Unlike most radio newscasters these days I work alone. Sometimes I bounce an idea off the morning host but decisions are mostly mine to make, right or wrong, win or lose.
On Friday morning the newswire chirped with the revelation that a bullied teen whose YouTube video had gone viral, had killed herself last month. It’s an awful story and one I happen to know well because her video was so compelling and sad it made the rounds on Facebook. As a bullied kid, although for a shorter and less intense period and without social media, it brought back the helpless and worthless feelings I felt in grade 4. The campaign against this teen was relentless. The kids who bullied her have screws loose. If kids make picking on another kid part of their routine, there’s more wrong with them than there will ever be with the child who’s getting picked on.
Here’s the thing: We don’t tend to report suicides. Unless the issue is the right to die or it’s absolutely essential to a significant story, a suicide isn’t newsworthy. It’s sad, it’s tragic even but I didn’t do the story. My newscasts are brief – two-and-a-half minutes – and my focus is local. Still, I felt very conflicted about the story itself.
Media don’t generally report on suicides but everyone else seemed to go whole hog on this teen’s death, I suppose because it’s an issue of bullying gone to the extreme. But it also seemed hypocritical to me. Do we or don’t we talk about people who kill themselves? Young people do all sorts of things they don’t fully understand. The girl chose a permanent solution to a temporary problem and those who contributed to her despondency ought to be punished. But is it news in the greater scheme of things? And does it serve the greater good to talk about it?

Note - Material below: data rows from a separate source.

-- ==== Sys2Proof/Machine/EvStroke.lean ====
section
/-! DEFINITION. The events of strokes (R220 to R224, R240, R241, R246 to R248). An event at a place where its conditions do not hold
changes nothing. -/

namespace Sys2Proof.Machine

/-- Run an event at a crew's place. -/
def atCrew (s : State) (f : Nat → Crew → State) : Host.Outcome State Fault Refusal :=
  match s.place with
  | .crew rid => match s.crews.get? rid with | some c => .next (f rid c) | none => .next s
  | _ => .next s

/-- Run an event at a bay, a context, a queue, a kernel, a die or a port. -/
def atBay (s : State) (f : Nat → State) : Host.Outcome State Fault Refusal :=
  match s.place with | .bay b => .next (f b) | _ => .next s
def atCtx (s : State) (f : Nat → State) : Host.Outcome State Fault Refusal :=
  match s.place with | .ctx n => .next (f n) | _ => .next s
def atQueue (s : State) (f : Nat → State) : Host.Outcome State Fault Refusal :=
  match s.place with | .queue n => .next (f n) | _ => .next s
def atKernel (s : State) (f : Nat → State) : Host.Outcome State Fault Refusal :=
  match s.place with | .kernel k => .next (f k) | _ => .next s
def atDie (s : State) (f : Nat → State) : Host.Outcome State Fault Refusal :=
  match s.place with | .die d => .next (f d) | _ => .next s
def atPort (s : State) (f : Nat → State) : Host.Outcome State Fault Refusal :=
  match s.place with | .port p => .next (f p) | _ => .next s
def atEntry (s : State) (f : Nat → State) : Host.Outcome State Fault Refusal :=
  match s.place with | .entry i => .next (f i) | _ => .next s
def atSide (s : State) (f : Nat → Nat → State) : Host.Outcome State Fault Refusal :=
  match s.place with | .side b d => .next (f b d) | _ => .next s

/-- A crew reaches the order gate (R247, R248). -/
def State.arriveGate (s : State) (rid : Nat) : State :=
  s.setCrew rid (fun c => { c with gateSince := some (c.gateSince.getD s.clock) })

/-- What the gate makes of a crew that it does not pass. -/
def State.gateStops (s : State) (rid ctx : Nat) : GateSays → State
  | .hold => s.arriveGate rid
  | .check => (s.arriveGate rid).postFirst (.ctx ctx) .replayDigestCheck
  | .diverge i => (s.arriveGate rid).gateFault ctx i
  | .bad cause => (s.arriveGate rid).ctxFault ctx cause
  | .pass => s
  | .opened => s

/-- A commit that cannot take place while its context is suspended or faulted, or once its replay kernel has diverged, is given up where
its crew stops: the stroke is squashed, so that the crew can be saved or exit (R80, R81, R248). -/
def State.givesUp (s : State) (c : Crew) : Bool :=
  c.stopping && ((s.suspending.get? (c.ctx s)).isSome || (s.kern c.kernel).barred || (s.kern c.kernel).parted)

/-- A stroke takes its reservations and commits, where none of its umpires is held and the order log takes it (R80, R220). -/
def State.tryCommit (s : State) (rid : Nat) (c : Crew) (st : Stroke) (use : Bool) : State :=
  if st.umpires.any (fun u => (s.reserved rid).contains u) then s
  else if s.logged c.kernel then
    let ctx := c.ctx s
    let s := s.logReady ctx (s.fld .context ctx Ctx.oput) (s.logNeeds ctx c.kernel c.idx)
    let s := match (s.log ctx).run with | some (_, _, _, i) => s.logReady ctx i 1 | none => s
    match s.logRefuses (c.ctx s) c.kernel c.idx with
    | some cause =>
      let t := if s.givesUp c then s.squashFrom rid 0 else s.setCrew rid (fun c => { c with wait := .ctxFault })
      t.ctxFault (c.ctx s) cause
    | none => s.commitSeq rid c st use
  else s.commitSeq rid c st use

/-- STROKE_COMMIT (R220, R247). -/
def execStrokeCommit (s : State) : Host.Outcome State Fault Refusal :=
  atCrew s (fun rid c =>
    match c.closing with
    | none => s
    | some st =>
      if s.isLocal c st then s
      else if s.gated c.kernel then
        let ctx := c.ctx s
        let s := State.takeKnums ctx (s.logLeft ctx) s
        match s.gate c.kernel c.idx with
        | .pass => s.tryCommit rid c st true
        | .opened => s.tryCommit rid c st false
        | g => if s.givesUp c then s.squashFrom rid 0 else s.gateStops rid ctx g
      else s.tryCommit rid c st false)

/-- LOCAL_COMMIT (R223): no umpire, no sequence number. -/
def execLocalCommit (s : State) : Host.Outcome State Fault Refusal :=
  atCrew s (fun rid c =>
    match c.closing with
    | none => s
    | some st => if s.isLocal c st then s.committed rid st else s)

/-- The oldest stroke of a crew that a write signature squashes (R221). -/
def Crew.hitBy (c : Crew) (w : BitVec 2048) : Option Nat :=
  c.strokes.findIdx? (fun st => !st.held && (sigMeets st.rsig w || sigMeets st.wsig w))

/-- SIGNATURE_SQUASH (R217, R221). -/
def execSignatureSquash (s : State) : Host.Outcome State Fault Refusal :=
  match s.place with
  | .squash b w committer =>
    .next ((s.crewsOn b).foldl (fun s p =>
      if some p.1 = committer then s
      else match p.2.hitBy w with | some i => s.squash p.1 i | none => s) s)
  | _ => .next s

/-- ORDER_LOG_CHECKPOINT (R246). -/
def execOrderLogCheckpoint (s : State) : Host.Outcome State Fault Refusal :=
  atCtx s (fun ctx =>
    let l := s.log ctx
    let put := s.fld .context ctx Ctx.oput
    let s := s.logReady ctx put (1 + 2 * l.digests.length)
    match s.logWritable ctx put (1 + 2 * l.digests.length) with
    | some cause => s.ctxFault ctx cause
    | none =>
      let s := s.logPush ctx (2 * 2 ^ 62 + l.logged % 2 ^ 34 * 2 ^ 16 + l.digests.length)
      (s.pushDigests ctx l.digests).setLog ctx (fun l => { l with digests := [], run := none }))

/-- REPLAY_DIGEST_CHECK (R248): the checkpoint entry at the head of the log and its digest records. -/
def execReplayDigestCheck (s : State) : Host.Outcome State Fault Refusal :=
  atCtx s (fun ctx =>
    let get := s.fld .context ctx Ctx.oget
    if s.logLeft ctx = 0 then s
    else
      match s.logEntry ctx get with
      | .error cause => s.ctxFault ctx cause
      | .ok e =>
        if slice 63 62 e ≠ 2 then s
        else
          let n := slice 15 0 e
          if s.logLeft ctx < 1 + 2 * n then s else
          match State.checkDigests ctx (get + 1) n s with
          | .error cause => s.ctxFault ctx cause
          | .ok s => s.setFld .context ctx Ctx.oget (get + 1 + 2 * n))

/-- A held stroke takes its shadow space and its reservations, or waits for the space (R224). -/
def State.startHeld (s : State) (rid : Nat) (c : Crew) (set : List Nat) : State :=
  if !c.granted && (decide (s.shadowFree (ridBay rid) = 0) || s.shadowQueue (ridBay rid)) then s.waitFor rid (.shadow s.serial)
  else if set.any (fun u => (s.reserved rid).contains u) then s
  else s.setCrew rid (fun c => { c with granted := true, heldReady := true, wait := .none, gateSince := none })

/-- HELD_STROKE_START (R224, R247). -/
def execHeldStrokeStart (s : State) : Host.Outcome State Fault Refusal :=
  atCrew s (fun rid c =>
    match c.wait, c.heldSet with
    | .held, some set =>
      if !c.strokes.isEmpty || c.heldReady then s
      else if s.gated c.kernel && !c.granted then
        let ctx := c.ctx s
        let s := State.takeKnums ctx (s.logLeft ctx) s
        match s.gate c.kernel c.idx with
        | .pass => s.startHeld rid c set
        | .opened => s.startHeld rid c set
        | g => s.gateStops rid ctx g
      else s.startHeld rid c set
    | _, _ => s)

/-- The crew of a bay that has waited longest for shadow space (R222). -/
def State.shadowFirst (s : State) (b : Nat) : Option Nat :=
  (leastBy Prod.fst ((s.crewsOn b).filterMap (fun p => match p.2.wait with | .shadow n => some (n, p.1) | _ => none))).map Prod.snd

/-- SHADOW_SPACE_GRANT (R222). -/
def execShadowSpaceGrant (s : State) : Host.Outcome State Fault Refusal :=
  atBay s (fun b =>
    match s.shadowFirst b with
    | some rid =>
      if s.shadowFree b = 0 then s else s.setCrew rid (fun c => { c with granted := true, wait := .none })
    | none => s)

/-- The crew that waits for shadow space while the order gate waits for it, and every stroke that holds space on the bay awaits commit at
the gate (R222). -/
def State.shadowDead (s : State) (b : Nat) : Option Nat :=
  let on := s.crewsOn b
  if s.shadowFree b = 0 && on.all (fun p => !p.2.granted &&
      (p.2.strokes.isEmpty || (p.2.gateSince.isSome && p.2.strokes.all (fun st => st.closed.isSome)))) then
    (on.find? (fun p => (match p.2.wait with | .shadow _ => true | _ => false) && s.gated p.2.kernel &&
      (s.gate p.2.kernel p.2.idx == .pass))).map Prod.fst
  else none

/-- The most recently begun stroke on a bay of a crew other than one: the crew and the stroke's number there. -/
def State.newestOther (s : State) (b rid : Nat) : Option (Nat × Nat) :=
  (leastBy (fun x => s.serial - x.1) (((s.crewsOn b).filter (fun p => decide (p.1 ≠ rid))).flatMap (fun p =>
    (p.2.strokes.zip (List.range p.2.strokes.length)).map (fun q => (q.1.serial, p.1, q.2))))).map Prod.snd

/-- SHADOW_DEADLOCK_SQUASH (R222). -/
def execShadowDeadlockSquash (s : State) : Host.Outcome State Fault Refusal :=
  atBay s (fun b =>
    match s.shadowDead b with
    | some rid =>
      match s.newestOther b rid with
      | some (other, i) => (s.squash other i).setCrew rid (fun c => { c with granted := true, wait := .none })
      | none => s
    | none => s)

/-- An MWAIT looks at its location again (R240). -/
def State.mwaitCheck (s : State) (rid : Nat) (c : Crew) : State :=
  match c.wait with
  | .mwait pa ty cond x _ => if mwaitHolds ty cond (s.num pa (tyBytes ty)) x then s.resumeNext rid else s
  | _ => s

/-- MWAIT_WAKE (R241): a wake of a monitor or a wait-table entry; one that finds the condition false lets the crew sleep again. -/
def execMwaitWake (s : State) : Host.Outcome State Fault Refusal :=
  atCrew s (fun rid c =>
    match c.wait with
    | .mwait _ _ _ _ .monitor => s.mwaitCheck rid c
    | .mwait _ _ _ _ .entry => s.mwaitCheck rid c
    | _ => s)

/-- WAIT_TABLE_RECHECK (R241): every 2,048 clk for an MWAIT that found the table full. -/
def execWaitTableRecheck (s : State) : Host.Outcome State Fault Refusal :=
  atCrew s (fun rid c =>
    match c.wait with
    | .mwait _ _ _ _ (.recheck since) => if (s.clock - since) % 2048 = 0 then s.mwaitCheck rid c else s
    | _ => s)

end Sys2Proof.Machine
end

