/-- Release a command to an engine, registered on its barrier (R311, R322). -/
def State.release (s : State) (rid : Nat) (c : Crew) (kind : CmdKind) (desc : Nat) (bar : Option (Nat × Nat)) (ready : Option Nat)
    (big : Bool) (window : Option (Nat × Bool)) : State :=
  let e := (s.kern c.kernel).keepOf c.idx
  let id := s.serial
  let m : Cmd :=
    { id := id, kind := kind, k := c.kernel, crew := c.idx, ctx := c.ctx s, bay := ridBay rid, desc := desc, bar := bar.map Prod.snd,
      barVa := (bar.map Prod.fst).getD 0, batch := e.ecount + 1, after := e.engAfter, leave := big, stage := .waiting, done := 0,
      list := none, aborted := false, late51 := false, pc := c.pc, latePc := c.latePc, stroke := c.srStroke, window := window, ready := ready, status := none,
      fault := none, engine := none }
  let s := { s with cmds := s.cmds ++ [m], serial := s.serial + 1 }.askForCmd id
  match bar with
  | some (va, pa) => s.register ⟨pa, c.ctx s, va, c.kernel, .cmd id⟩
  | none => s

/-- A command that a program issues: the place in the engine queues, the registration, the release, and the crew after it. -/
def State.issueCmd (s : State) (rid : Nat) (k : Ctl) (c : Crew) (kind : CmdKind) (desc : Nat) (bar : Option (Nat × Nat))
    (ready : Option Nat) (bytes : Nat) : Except Stop State :=
  let limit := if kind.moves then 32 else 8
  let free := match bar with | some (va, pa) => s.regRefused ⟨pa, c.ctx s, va, c.kernel, .cmd s.serial⟩ | none => none
  match free with
  | some x => .error (c.trapAt 0x052 x ((bar.map Prod.fst).getD 0) c.low)
  | none =>
    if limit ≤ s.cmdsOf c (if kind.moves then CmdKind.moves else CmdKind.encodes) then .error (.wait .engine)
    else
      let w : Option (Nat × Bool) × State :=
        if kind.moves then s.windowCopy c
        -- an ENCODE belongs to the window, but is no copy of it (R399)
        else match ((s.kern c.kernel).keepOf c.idx).windows.getLast? with
          | some w => (if w.closed then none else some (w.seq, false), s)
          | none => (none, s)
      let s := w.2.release rid c kind desc bar ready (decide (2 ^ 20 < bytes)) w.1
      let s := s.setKern c.kernel (fun y => y.setKeep c.idx (fun e => { e with eopen := true }))
      .ok (s.finish rid k { c with pc := s.nextPc rid c } [])

/-- Entries and row bytes of a GATHER or SCATTER (R326). -/
def listShape (desc : Nat) : Nat × Nat := (slice 127 120 desc + 1, 16 * (slice 63 56 desc + 1))

/-- The shape of a COPY (R324): unit count and bytes of each unit; none where a limit is broken. -/
def copyShape (desc : Nat) : Option (Nat × Nat) :=
  if slice 192 192 desc = 1 then
    let rows := slice 143 128 desc + 1
    let w := 16 * (slice 155 144 desc + 1)
    if slice 159 156 desc ≠ 0 ∨ 16 * slice 191 176 desc < w ∨ 2 ^ 32 ≤ rows * w then none else some (rows, rows * w)
  else
    let n := 16 * slice 155 128 desc
    if n = 0 ∨ slice 191 156 desc ≠ 0 then none else some ((n + 4095) / 4096, n)

/-- The first address past the local space that rows of w bytes, a pitch apart, would use (R249). -/
def pastTop (va pitch rows w : Nat) : Option Nat :=
  if isPeer va || decide (va + pitch * (rows - 1) + w ≤ 2 ^ 55) then none
  else ((List.range rows).find? (fun r => decide (2 ^ 55 < va + pitch * r + w))).map (fun r => max (2 ^ 55) (va + pitch * r))
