/-- A crew that waits in XFENCE goes on when its posted accesses are complete (R383). -/
def State.fenceWakes (s : State) (k idx : Nat) : State :=
  if s.posted k idx then s
  else
    s.crews.foldl (fun s p =>
      if p.2.kernel = k ∧ p.2.idx = idx ∧ p.2.wait = Wait.fence then s.resumeNext p.1 else s) s

/-- The answer of a posted access: a failure is reported late, once for its instruction and destination (R373). -/
def State.postedDone (s : State) (p : PeerOut) (st : PeerStatus) : State :=
  let s := { s with peers := s.peers.filter (fun x => decide (x.id ≠ p.id)) }
  let s :=
    match st.fault with
    | some (kind, aux) =>
      if p.told then s
      else
        { s with peers := s.peers.map (fun (x : PeerOut) =>
            if x.instr = p.instr ∧ x.pkt.dst = p.pkt.dst then { x with told := true } else x) }.peerLate p.sender kind aux p.addr
    | none => s
  (s.fenceWakes p.k p.crew).post (.kernel p.k) .kernelRetire

/-- The data of an answer. -/
def PeerOut.data (p : PeerOut) : List Nat := match p.answer with | some (.done l) => l | _ => []

/-- The lowest lane of an XGET whose packet failed, with its fault and address. -/
def lowestFailing (l : List PeerOut) : Option (Nat × Nat × Nat × Nat) :=
  leastBy (fun q => q.1) (l.flatMap (fun p =>
    match p.answer.bind PeerStatus.fault, p.get with
    | some (kind, aux), some (_, ds) => (ds.zip p.pkt.ops).map (fun d => (d.1.1, kind, aux, peerVa p.pkt.dst d.2.access.1))
    | _, _ => []))

/-- The result cells of the packets of an XGET. -/
def getCells (l : List PeerOut) : List (Nat × Word) :=
  l.flatMap (fun p =>
    match p.get with
    | some (_, ds) => (ds.zip p.data).flatMap (fun d => cellsAt d.1.2.2 d.1.2.1 d.1.1 d.2)
    | none => [])

/-- Every packet of an XGET has its answer (R378): the results are written, or the lowest failing lane traps. -/
def State.getDone (s : State) (rid instr : Nat) (l : List PeerOut) : State :=
  let s := { s with peers := s.peers.filter (fun x => decide (x.instr ≠ instr)) }
  match s.crews.get? rid with
  | none => s
  | some c =>
    if c.wait ≠ .peer instr then s
    else
      match lowestFailing l with
      | some (lane, kind, aux, va) => { s with fresh := s.fresh + 1 }.takeTrap rid ⟨kind, aux, va, lane, 0, c.pc, c.slot⟩
      | none => (s.setCrew rid (fun c => c.writeNow s.serial (getCells l) none)).resumeNext rid
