-- ==== Sys2Proof/Machine/EvPower.lean ====
section
/-! DEFINITION. The events of power, temperature and background work (R425 to R427, R429). -/

namespace Sys2Proof.Machine

/-- The budget of a die at a power limit (R426). -/
def budgetAt (plimit : Nat) : Nat := 1326 * (plimit - 2000) / 1000

/-- PLIMIT_WRITE (R425, R426): the limit is clamped, each budget follows, and kernels passed over are tried again. -/
def execPlimitWrite (s : State) : Host.Outcome State Fault Refusal :=
  match s.place with
  | .plimit v =>
    let w := max 2400 (min 4800 v.toNat)
    let s := s.setFld .power 0 Pwr.plimit w
    .next ((s.setFld .power 0 Pwr.budget0 (budgetAt w)).setFld .power 0 Pwr.budget1 (budgetAt w)).kick
  | _ => .next s

/-- The trip bit of a die. -/
def tripFld (d : Nat) : Fld := if d = 0 then Pwr.trip0 else Pwr.trip1

/-- A junction temperature is read, in 0.1 °C. -/
def State.setTemp (s : State) (d t : Nat) : State := if d = 0 then { s with temp0 := t } else { s with temp1 := t }

/-- THERMAL_TRIP_SET (R427): above 105 °C. -/
def execThermalTripSet (s : State) : Host.Outcome State Fault Refusal :=
  match s.place with
  | .thermal d t =>
    if 1050 < t ∧ d < 2 then .next ((s.setTemp d t).setFld .power 0 (tripFld d) 1) else .next s
  | _ => .next s

/-- THERMAL_TRIP_CLEAR (R427): below 100 °C. -/
def execThermalTripClear (s : State) : Host.Outcome State Fault Refusal :=
  match s.place with
  | .thermal d t =>
    if t < 1000 ∧ d < 2 then .next ((s.setTemp d t).setFld .power 0 (tripFld d) 0) else .next s
  | _ => .next s

/-- A temperature that agrees with a die's trip bit (R427), from a free one. -/
def feltTemp (tripped : Bool) (x : Nat) : Nat := if tripped then 1000 + x % 1048 else x % 1051

/-- The internal reading of power and temperatures, every ms (R429, R430): free values (log 9), but for what the trip bits say. -/
def State.sense (s : State) : State :=
  { s with watts := s.choice 11 % 2 ^ 16, coolant := s.choice 12 % 2 ^ 16,
           temp0 := feltTemp (s.tripped 0) (s.choice 13), temp1 := feltTemp (s.tripped 1) (s.choice 14) }

/-- A storage error that has been found counts (R430). -/
def State.counted (s : State) : ScrubFinding → State
  | .clean => s
  | .corrected => { s with host := { s.host with correctable := s.host.correctable + 1 } }
  | .uncorrectable => s.errorFound

/-- What a scrub of a line does (R429, R430): a correction changes no value, and an uncorrectable error is handled as at an access. -/
def State.scrubbed (s : State) (l : Nat) (f : ScrubFinding) : State :=
  if f = .uncorrectable then (s.counted f).poisonLine l else s.counted f

/-- HBM_PATROL_SCRUB (R429). -/
def execHbmPatrolScrub (s : State) : Host.Outcome State Fault Refusal :=
  match s.place with
  | .scrub l f => .next (s.scrubbed l f)
  | _ => .next s

/-- SRAM_SCRUB (R429): of a line held in a stash or in L2; what a scrub finds in register files and instruction memory is only counted
(log 86). -/
def execSramScrub (s : State) : Host.Outcome State Fault Refusal :=
  match s.place with
  | .scrub l f => .next (s.scrubbed l f)
  | .sram f => .next (s.counted f)
  | _ => .next s

end Sys2Proof.Machine
end

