-- ==== Sys2Proof/Machine/ExecFunc.lean ====
section
/-! DEFINITION. The meanings of the function-unit instructions and the row statistics (R201 to R211). -/

namespace Sys2Proof.Machine

/-- A function-unit instruction: outstanding on its side's unit until its groups are served (R201, R202). With no acting lane it has
no result. -/
def fuOp (k : Ctl) (i : Instr) (a : Reg) : Body := fun s rid c =>
  let ls := c.acting k.pred
  let j := fuJob i c.slot c.pc ls (fun l => c.reg a.toNat l) s.clock s.serial false
  .ok { crew := { c with pc := s.nextPc rid c }, cells := fuCells i j.a, lat := none, fu := if ls.isEmpty then none else some j }

def execFsint (k : Ctl) (d a : Reg) : State → Host.Outcome State Fault Refusal :=
  ordinary (.fsint k d a) (fuOp k (.fsint k d a) a)
def execFcost (k : Ctl) (d a : Reg) : State → Host.Outcome State Fault Refusal :=
  ordinary (.fcost k d a) (fuOp k (.fcost k d a) a)
def execFexp2 (k : Ctl) (d a : Reg) : State → Host.Outcome State Fault Refusal :=
  ordinary (.fexp2 k d a) (fuOp k (.fexp2 k d a) a)
def execFlog2 (k : Ctl) (d a : Reg) : State → Host.Outcome State Fault Refusal :=
  ordinary (.flog2 k d a) (fuOp k (.flog2 k d a) a)
def execFrcp (k : Ctl) (d a : Reg) : State → Host.Outcome State Fault Refusal :=
  ordinary (.frcp k d a) (fuOp k (.frcp k d a) a)
def execFrsq (k : Ctl) (d a : Reg) : State → Host.Outcome State Fault Refusal :=
  ordinary (.frsq k d a) (fuOp k (.frsq k d a) a)
def execFsqrt (k : Ctl) (d a : Reg) : State → Host.Outcome State Fault Refusal :=
  ordinary (.fsqrt k d a) (fuOp k (.fsqrt k d a) a)
def execFtanh (k : Ctl) (d a : Reg) : State → Host.Outcome State Fault Refusal :=
  ordinary (.ftanh k d a) (fuOp k (.ftanh k d a) a)

/-- A row result of n registers, the same in every active lane (R205). -/
def rowOp (n : Nat) (d a : Reg) (lat : Nat) (f : List (Nat × Nat) → Nat) : Body := fun s rid c =>
  let row := c.active.map (fun l => (l, c.v32 a l))
  let v := f row
  .ok { crew := { c with pc := s.nextPc rid c }, cells := cellsIn c.active n d (fun _ => v), lat := some lat }

def execRmax (k : Ctl) (ty : Ty) (d a : Reg) : State → Host.Outcome State Fault Refusal :=
  ordinary (.rmax k ty d a) (rowOp 1 d a 8 (Alu.rmax ty))

def execRsum (k : Ctl) (ty : Ty) (r : Rnd) (d a : Reg) : State → Host.Outcome State Fault Refusal :=
  ordinary (.rsum k ty r d a) (rowOp 1 d a 10 (Alu.rsum ty r))

/-- Mean in d, variance in d + 1 (R208). -/
def execRstat (k : Ctl) (d a : Reg) : State → Host.Outcome State Fault Refusal :=
  ordinary (.rstat k d a) (rowOp 2 d a 16 (fun row => let m := Alu.rstat row; m.1 + m.2 * 2 ^ 32))

/-- Variable-latency: its groups are served by the side's function unit; results and the row-empty flag are written together
(R209 to R211). -/
def execSmxup (k : Ctl) (d a : Reg) : State → Host.Outcome State Fault Refusal :=
  ordinary (.smxup k d a) (fun s rid c =>
    let ls := c.active
    let (res, empty) := softmax c.em (ls.map (fun l => (l, c.reg a.toNat l)))
    let j := fuJob (.smxup k d a) c.slot c.pc ls (fun l => c.reg a.toNat l) s.clock s.serial true
    .ok { crew := { c with pc := s.nextPc rid c }, cells := res.map (fun p => (32 * d.toNat + p.1, p.2)), lat := none,
          row := if ls.isEmpty then none else some empty, fu := if ls.isEmpty then none else some j })

end Sys2Proof.Machine
end

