-- ==== Sys2Proof/Machine/Dispatch.lean ====
section
/-! DEFINITION. One arm for each instruction and event (R64, 95_what_each_step_holds.md). -/

namespace Sys2Proof.Machine
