-- ==== Sys2Proof/Machine/Step.lean ====
section
/-! DEFINITION. One step of the module: the first entry of the agenda, or, when it is empty, what comes next (log 4). -/

namespace Sys2Proof.Machine

/-- One step: the issue of a crew's next instruction, an event at its place, or the choice of what comes next. -/
def step (s : State) : Host.Outcome State Fault Refusal :=
  match s.agenda with
  | [] => .next s.plan
  | .event p i :: rest => exec i { s with agenda := rest, place := p }
  | .issue rid :: rest =>
    let s := { s with agenda := rest, place := .crew rid }
    match s.crews.get? rid with
    | none => .next s
    | some c =>
      match s.fetch rid c with
      | .trap t => .next (s.takeTrap rid t)
      | .run i => exec i s

/-- A word placed where step fetches its next instruction (log 15). -/
def State.withFetchWord (s : State) (nbits w : Nat) : State := s.placeWord (BitVec.ofNat 128 (w % 2 ^ nbits))

end Sys2Proof.Machine
end

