/-- An ordinary instruction, by R214's table, whose crew enters no handler, stops for good nor stands in a context fault, changes no memory,
no record of the system range (so no comparator, context, tree or region), no kernel and no queue: of the module only its crew, the
registrations and the marks of its side differ, with the steps to come (R73, R214, R391). The crew keeps its kernel and its index. -/
def Obligations.OrdinaryInstructions : Prop :=
  ∀ (i : Instr) (s t : State) (rid : Nat) (c d : Crew),
    enc i ≠ none → mayBound i = false → s.place = .crew rid → s.crews.get? rid = some c → exec i s = .next t → t.crews.get? rid = some d →
    (∀ k a off, i = .bdiv k a off → c.stack.length < 32) →
    c.life = .active → d.life = .active → d.wait ≠ .ctxFault → (d.handler = true → c.handler = true) →
    t = { s with crews := t.crews, fresh := t.fresh, serial := t.serial, regns := t.regns, bays := t.bays, agenda := t.agenda } ∧
      (∀ r, r ≠ rid → t.crews.get? r = s.crews.get? r) ∧ (∀ b, b ≠ ridBay rid → t.bay b = s.bay b) ∧
      (∀ side, t.side (ridBay rid) side = { s.side (ridBay rid) side with fp64 := (t.side (ridBay rid) side).fp64 }) ∧
      d.kernel = c.kernel ∧ d.idx = c.idx

/-- No instruction changes a crew's context: a crew that is there before and after keeps its kernel and index, and a kernel that is alive its
context (R83). Only BPSET and BPCLR, of the instructions, change a comparator (R391). -/
def Obligations.ContextsAndComparators : Prop :=
  ∀ (i : Instr) (s t : State) (rid : Nat), enc i ≠ none → s.place = .crew rid → exec i s = .next t →
    (∀ r c d, s.crews.get? r = some c → t.crews.get? r = some d → d.kernel = c.kernel ∧ d.idx = c.idx) ∧
    (∀ k, k < 65536 → (s.kern k).state ≠ .retired → (t.kern k).ctx = (s.kern k).ctx) ∧
    ((∀ k, (s.kern k).ctx < 1024 ∧ (s.kern k).queue < 4096) → (∀ k a b n, i ≠ .bpset k a b n) → (∀ k n, i ≠ .bpclr k n) →
      ∀ n, n < 3584 → t.rcd .comparator n = s.rcd .comparator n)

/-- After reset: memory is in canonical form, the clock is 0 and the order clock 1 (R13, R219), and every record of the system range reads
zero but for the module's own number and its ports' peers, 0x3FF, the power limit 4,800, the telemetry interval 10 and the budgets 3,712
(R428). That every byte of memory reads 0 is the model's choice, the spec giving RAM no reset value (log 2); no crew, kernel, packet,
command, reduction or registration is there, and context 0 awaits the boot. (The model's readings and choices in this: log 5.) -/
def Obligations.ResetState : Prop :=
  State.reset.Inv ∧ State.reset.clock = 0 ∧ State.reset.order = 1 ∧ State.reset.power = .reset ∧
  (∀ a, Memory.byte State.reset.mem a = 0#8) ∧ State.reset.crews = [] ∧ State.reset.kernels = [] ∧ State.reset.peers = [] ∧
  State.reset.cmds = [] ∧ State.reset.reds = [] ∧ State.reset.regns = [] ∧
  State.reset.rcd .link 0 = 0x3FF * 2 ^ 320 ∧ (∀ p, p < 64 → State.reset.rcd .port p = 0x3FF * 2 ^ 64) ∧
  State.reset.rcd .power 0 = 4800 + 10 * 2 ^ 40 + 3712 * 2 ^ 64 + 3712 * 2 ^ 80 ∧
  (∀ p, p < 64 → ∀ f ∈ [Port.state, Port.en, Port.missed, Port.lastbeat, Port.crcerr, Port.retries], State.reset.fld .port p f = 0) ∧
  (∀ f ∈ [Lnk.epoch, Lnk.evbar], State.reset.fld .link 0 f = 0) ∧
  (∀ f ∈ [Pwr.held0, Pwr.held1, Pwr.trip0, Pwr.trip1], State.reset.fld .power 0 f = 0) ∧
  (∀ tab n, tab ≠ .port → tab ≠ .link → tab ≠ .power → State.reset.rcd tab n = 0)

There were other stories that I felt were more important to my target audience that morning. I’m sure I made the right decision for my radio station. But what were my fellow broadcasters thinking about when they decided the story was worth telling? And what will they do the next time they learn of a suicide, for whatever reason? Was it hypocritical of them to give this story attention or was it important enough because of the bullying aspect of it? These are some of the great questions that come up in different forms, concerning different stories, nearly every day.